===== Records provided =====
-- ==== Sys2Proof/Tests/Slice0.lean ====
section
/-! SUPPORT. Tests. First small states, then: ill-formed terms refused, frames read from bytes written out from R174,
one or two steps per command with the outcome taken from the rule or the worked example that the comment names, and for
every obligation with hypotheses a state that meets them. -/

namespace Sys2Proof.Tests

-- One proof after another: a thread for each would reserve more memory than the check allows.
set_option Elab.async false

open Sys2Proof Sys2Proof.Machine

/-! ### Small states -/

/-- The state a command leads to. -/
def run (c : Instr) (s : State) : State :=
  match exec c s with
  | .next t => t
  | _ => s

/-- After reset, in a given scheduler state. -/
def inState (st : SchedState) : State := State.reset.setSched st

/-- A region over all logical groups of a bank, open to every requester. -/
def wholeBank (b : BankId) (cls : RefreshClass) : Region where
  enabled := true
  bank := b
  firstGroup := 0
  groupCount := 128
  readPermit := 0x1F
  writePermit := 0x1F
  cls := cls
  refCount := 0

/-- In RUN with port 0 enabled and region 0 over bank 0. -/
def served : State :=
  ((inState .run).modPort 0 fun k => { k with enabled := true }).modRegion 0 fun _ => wholeBank 0 .retain

/-- A READ of port 0 with tag 1: bank 0, row 5, bursts 0 to 3. -/
def readRecord (st : RecordState) (done : Nat) : Record where
  origin := .port 0
  tag := 1
  kind := .read
  bank := 0
  row := 5
  firstBurst := 0
  word := none
  length := 4
  region := 0
  stamp := 0
  state := st
  burstsDone := done
  age := 0
  preempted := false
  data := none

/-- Slot 0's WRITE of BEEFh to bank 0, row 5, burst 3, word 2. -/
def slotRecord : Record where
  origin := .slot 0
  tag := 0
  kind := .write
  bank := 0
  row := 5
  firstBurst := 3
  word := some 2
  length := 1
  region := 0
  stamp := 1
  state := .queued
  burstsDone := 0
  age := 0
  preempted := false
  data := some 0xBEEF

/-- Bank 0 OPEN on row 5 with `pins` pins. -/
def openOnFive (pins : Nat) : Bank where
  state := .opened 5 5
  rowMin := none
  writeRecovery := none
  pins := pins
  closePending := false

/-- Port 0 holds `queue`, bank 0 is `bank`, and region 0 counts the requests. -/
def withQueue (s : State) (queue : List Record) (bank : Bank) : State :=
  ((s.modPort 0 fun k => { k with queue := queue }).modBank 0 fun _ => bank).modRegion 0
    fun e => { e with refCount := queue.length }

/-- Port 0's READ is ACTIVE on the open row, with one burst done. -/
def reading : State := withQueue served [readRecord (.active 0) 1] (openOnFive 1)

/-- Slot 0's WRITE is QUEUED for the open row. -/
def hostWriting : State :=
  { (((served.modBank 0 fun _ => openOnFive 0).modRegion 0 fun e => { e with refCount := 1 }).modSlot 0
      fun k => { k with state := .queued, kind := .write }) with
    hostQueue := [slotRecord] }

/-- Both: port 0's READ ACTIVE and slot 0's WRITE QUEUED, with a command waiting. -/
def working : State :=
  { ((reading.modRegion 0 fun e => { e with refCount := 2 }).modSlot 0
      fun k => { k with state := .queued, kind := .write }) with
    hostQueue := [slotRecord]
    stamp := 2
    pending := [.windowDecision 0xF none] }

/-- Bank `b` owes `debt` units, its pointer at `pointer`. -/
def owing (s : State) (b : BankId) (debt : Int) (pointer : Nat) : State :=
  s.modAccount b fun a => { a with debt := debt, pointer := pointer }

/-- The interval timer of a running state at its default interval. -/
def expiring (s : State) : State := { s with refresh := { s.refresh with elapsed := 780 } }

/-- A window that has had its decision, in which port 0 has sent a BEAT. -/
def beaten (s : State) : State := { s.notify 0 (.beat 1 0) with decided := true }

/-- A window that has had its decision, with a refill in the next. -/
def refilling (s : State) : State :=
  { s with decided := true, credit := { count := 2, refillTimer := 10, refillDue := true } }

/-- A frame in the window that runs, away from PRST. -/
def now (bytes : List Byte) : Arrival where
  bytes := bytes
  inNextWindow := false
  metPrst := false

/-- A wheel wrap handed to mode control and not tested yet. -/
def wrapped (s : State) : State := { s with arbiter := { s.arbiter with wrapHanded := true } }

/-- The staged words and the table they go to. -/
def staged (s : State) (table : BitVec 2) (index : BitVec 8) (w0 w1 w2 : Word) : State :=
  { s with host := { s.host with tableSelect := table, tableIndex := index, stage := #v[w0, w1, w2] } }

/-- Slot `k` holds word address `a` and data `w`. -/
def addressed (s : State) (k : SlotId) (a : Nat) (w : Word) : State :=
  s.modSlot k fun e => { e with addrHigh := BitVec.ofNat 5 (a / 65536), addrLow := BitVec.ofNat 16 a, data := w }

/-! ### Ill-formed commands are refused (WellFormed) -/

theorem test_illFormed_unknownCommand : (Instr.unknownCommand 5).wellFormed = false := by decide
theorem test_illFormed_registerWrite : (Instr.registerWrite 0x00 1).wellFormed = false := by decide
theorem test_illFormed_registerWrite_slot : (Instr.registerWrite 0x13 1).wellFormed = false := by decide
theorem test_illFormed_request_kind : (Instr.request 0 (now [0x02, 0, 0, 0, 0])).wellFormed = false := by decide
theorem test_illFormed_request_short : (Instr.request 0 (now [0x01, 0, 0, 0])).wellFormed = false := by decide
theorem test_illFormed_cancel_kind : (Instr.cancel 0 (now [0x01, 0])).wellFormed = false := by decide
theorem test_illFormed_cancel_short : (Instr.cancel 0 (now [0x02])).wellFormed = false := by decide
theorem test_wellFormed_accepts :
    (Instr.unknownCommand 9).wellFormed = true ∧ (Instr.registerWrite 0x0A 1).wellFormed = true ∧
      (Instr.request 0 (now [0x01, 0, 0, 0, 0])).wellFormed = true ∧ (Instr.cancel 0 (now [0x02, 0])).wellFormed = true := by
  decide

/-! ### Frames and layouts, from bits written out -/

/-- R174: byte 1 is bank 2, WRITE, tag 9; byte 2 row 34h; byte 3 length 16, row bit 8 and 10; byte 4 burst 63. -/
theorem test_frame_request :
    parseFrame [0x01, 0b0_10_1_1001, 0x34, 0b1111_0_101, 0b00_111111] =
      .request { kind := .write, tag := 9, bank := 2, row := 0x534, firstBurst := 63, length := 16 } := by
  decide

theorem test_frame_cancel : parseFrame [0x02, 0b0000_0111] = .cancel 7 := by decide

/-- R174: DONE is 84h, the tag with status FLUSHED (2) and preempted, then bursts done. -/
theorem test_frame_done : (Notice.done 3 .flushed 5 true).frame = [0x84, 0b0_1_10_0011, 5] := by decide

/-- R3's example: A = 1,050,637 is bank 2, row 8, first burst 3, word 1. -/
theorem test_wordAddress :
    addrBank 1050637 = 2 ∧ addrRow 1050637 = 8 ∧ addrBurst 1050637 = 3 ∧ addrWord 1050637 = 1 := by
  decide

/-- No row of the table gives bits, so no word spells a command. -/
theorem test_tableWord_spells_none : decodeTableWord 16 0x1234 = none := by decide

/-! ### Host commands -/

/-- R175. -/
theorem test_powerOnReset : (run (.powerOnReset true) working).mode.sched = .stopped := by decide +kernel

/-- R175: while RESET is asserted commands have no effect. -/
theorem test_powerOnReset_holds :
    (run .start (run (.powerOnReset true) working)).mode.sched = .stopped := by decide +kernel

/-- R140. -/
theorem test_start : (run .start State.reset).mode.sched = .init := by decide +kernel

/-- R141: with nothing to drain the completion is taken in the same happening. -/
theorem test_hold_completes : (run .hold served).events.records = [.report .holdDone .none none 0] := by decide +kernel

/-- R141: an ACTIVE record holds the drain up. -/
theorem test_hold_drains : (run .hold reading).mode.sched = .drainHold := by decide +kernel

/-- R142. -/
theorem test_resume : (run .resume (inState .held)).mode.sched = .run := by decide +kernel

/-- R142. -/
theorem test_resume_refused : (run .resume served).host.result = .wrongState := by decide +kernel

/-- R144: in STOPPED a valid SWITCH flips at once, with the selector as detail. R94, R96: the timer is at 0 in a window that
has had its decision and counts it, or at 0 in the next, before its decision, where the refill of that window still falls. -/
theorem test_switch_stopped :
    (run .switch State.reset).events.records = [.report .switchDone .none none 1] ∧
      (run .switch (refilling State.reset)).credit = { count := 2, refillTimer := 1, refillDue := false } ∧
      (run (.switch true) (refilling State.reset)).credit = { count := 2, refillTimer := 0, refillDue := true } := by
  decide +kernel

/-- R136, check 4: port 0 is enabled and the edit page's wheel of FREE entries does not name it. -/
theorem test_switch_missing_port :
    (run .switch { served with
      mode := { served.mode with pages := put served.mode.pages 1 { Page.default with wheel := Vector.replicate 16 .free } } }
    ).host.detail = 4 := by
  decide +kernel

/-- R135. -/
theorem test_pageCopy :
    ((run .pageCopy { served with
      mode := { served.mode with pages := put served.mode.pages 1 { Page.default with openDelay := 7 } } }
    ).mode.pages.get 1).openDelay = 3 := by
  decide +kernel

/-- R151: the ACTIVE record is flushed and the bank marked. -/
theorem test_softReset :
    let t := run .softReset reading
    t.mode.sched = .held ∧ (t.ports.get 0).outbound = [.done 1 .flushed 1 false] ∧
      (t.banks.get 0).closePending = true ∧ (t.banks.get 0).pins = 0 := by
  decide +kernel

/-- R23, R151: the DONE notices after the BEAT of the window that runs, and in the next window. R96, R150: the restarted
timer counts a window that has had its decision. -/
theorem test_softReset_window :
    let t := run (.softReset true) (beaten reading)
    ((run .softReset (beaten reading)).ports.get 0).outbound = [.beat 1 0, .done 1 .flushed 1 false] ∧
      (t.ports.get 0).outbound = [.done 1 .flushed 1 false] ∧ (t.ports.get 0).outboundLast = [.beat 1 0] ∧
      (run .softReset (refilling State.reset)).credit = { count := 4, refillTimer := 1, refillDue := false } ∧
      (run (.softReset true) (refilling State.reset)).credit = { count := 4, refillTimer := 0, refillDue := false } := by
  decide +kernel

/-- R63, R64: a staged entry over groups 127 to 127 of bank 0 meets region 0. -/
theorem test_tableWriteRegion_overlap :
    (run .tableWriteRegion (staged served 0 1 0x017F 0 0x8000)).host.result = .overlap := by decide +kernel

/-- R66: the same groups of bank 1 are free. -/
theorem test_tableWriteRegion :
    ((run .tableWriteRegion (staged served 0 1 0x017F 0x0403 0x8005)).regions.get 1) =
      { enabled := true, bank := 1, firstGroup := 127, groupCount := 1, readPermit := 3, writePermit := 4, cls := .half,
        refCount := 0 } := by
  decide +kernel

/-- R9: outside STOPPED and HELD. -/
theorem test_tableWriteRemap_notHeld :
    (run .tableWriteRemap (staged served 1 0 5 0 0x8000)).host.result = .notHeld := by decide +kernel

/-- R11: bank 0 holds row 5 open in HELD. -/
theorem test_tableWriteRemap_rowOpen :
    (run .tableWriteRemap (staged (reading.setSched .held) 1 0 5 0 0x8000)).host.result = .rowOpen := by decide +kernel
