/-! ### Updates of the machine -/

@[simp] theorem State.onCore_cfg (s : State) (f : Core → Core) : (s.onCore f).cfg = s.cfg := rfl
@[simp] theorem State.onCore_terminated (s : State) (f : Core → Core) : (s.onCore f).terminated = s.terminated := rfl
@[simp] theorem State.onCore_cur (s : State) (f : Core → Core) : (s.onCore f).cur = s.cur := rfl
@[simp] theorem State.onCore_inputs (s : State) (f : Core → Core) : (s.onCore f).inputs = s.inputs := rfl
@[simp] theorem State.onCore_mem (s : State) (f : Core → Core) : (s.onCore f).mem = s.mem := rfl
@[simp] theorem State.onCore_answers (s : State) (f : Core → Core) : (s.onCore f).answers = s.answers := rfl
@[simp] theorem State.onCore_honours (s : State) (f : Core → Core) : (s.onCore f).honours = s.honours := rfl
@[simp] theorem State.onCore_drawn (s : State) (f : Core → Core) : (s.onCore f).drawn = s.drawn := rfl
@[simp] theorem State.onCore_cores (s : State) (f : Core → Core) :
    (s.onCore f).cores = s.cores.modify s.cur f := rfl
@[simp] theorem State.atCore_cfg (s : State) (c : Nat) : (s.atCore c).cfg = s.cfg := rfl
@[simp] theorem State.atCore_terminated (s : State) (c : Nat) : (s.atCore c).terminated = s.terminated := rfl
@[simp] theorem State.atCore_cores (s : State) (c : Nat) : (s.atCore c).cores = s.cores := rfl
@[simp] theorem State.atCore_inputs (s : State) (c : Nat) : (s.atCore c).inputs = s.inputs := rfl
@[simp] theorem State.atCore_mem (s : State) (c : Nat) : (s.atCore c).mem = s.mem := rfl
@[simp] theorem State.atCore_answers (s : State) (c : Nat) : (s.atCore c).answers = s.answers := rfl
@[simp] theorem State.atCore_honours (s : State) (c : Nat) : (s.atCore c).honours = s.honours := rfl
@[simp] theorem State.atCore_drawn (s : State) (c : Nat) : (s.atCore c).drawn = s.drawn := rfl
@[simp] theorem State.atCore_cur (s : State) (c : Nat) : (s.atCore c).cur = c := rfl
@[simp] theorem State.present_cfg (s : State) (c : Nat) (w : CmdWord) (d : Word) : (s.present c w d).cfg = s.cfg := rfl
@[simp] theorem State.present_terminated (s : State) (c : Nat) (w : CmdWord) (d : Word) : (s.present c w d).terminated = s.terminated := rfl
@[simp] theorem State.present_inputs (s : State) (c : Nat) (w : CmdWord) (d : Word) : (s.present c w d).inputs = s.inputs := rfl
@[simp] theorem State.present_mem (s : State) (c : Nat) (w : CmdWord) (d : Word) : (s.present c w d).mem = s.mem := rfl
@[simp] theorem State.present_answers (s : State) (c : Nat) (w : CmdWord) (d : Word) : (s.present c w d).answers = s.answers := rfl
@[simp] theorem State.present_honours (s : State) (c : Nat) (w : CmdWord) (d : Word) : (s.present c w d).honours = s.honours := rfl
@[simp] theorem State.present_drawn (s : State) (c : Nat) (w : CmdWord) (d : Word) : (s.present c w d).drawn = s.drawn := rfl
@[simp] theorem State.present_cur (s : State) (c : Nat) (w : CmdWord) (d : Word) : (s.present c w d).cur = c := rfl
=====
■ Aim of the task ■
Could you restate word for word the lines above from the one containing "Host commands -/" through the one containing "theorem test_start : (run", both included, and nothing else?

■ Answer to this task ■
/-! ### Host commands -/

/-- R175. -/
theorem test_powerOnReset : (run (.powerOnReset true) working).mode.sched = .stopped := by decide +kernel

/-- R175: while RESET is asserted commands have no effect. -/
theorem test_powerOnReset_holds :
    (run .start (run (.powerOnReset true) working)).mode.sched = .stopped := by decide +kernel

/-- R140. -/
theorem test_start : (run .start State.reset).mode.sched = .init := by decide +kernel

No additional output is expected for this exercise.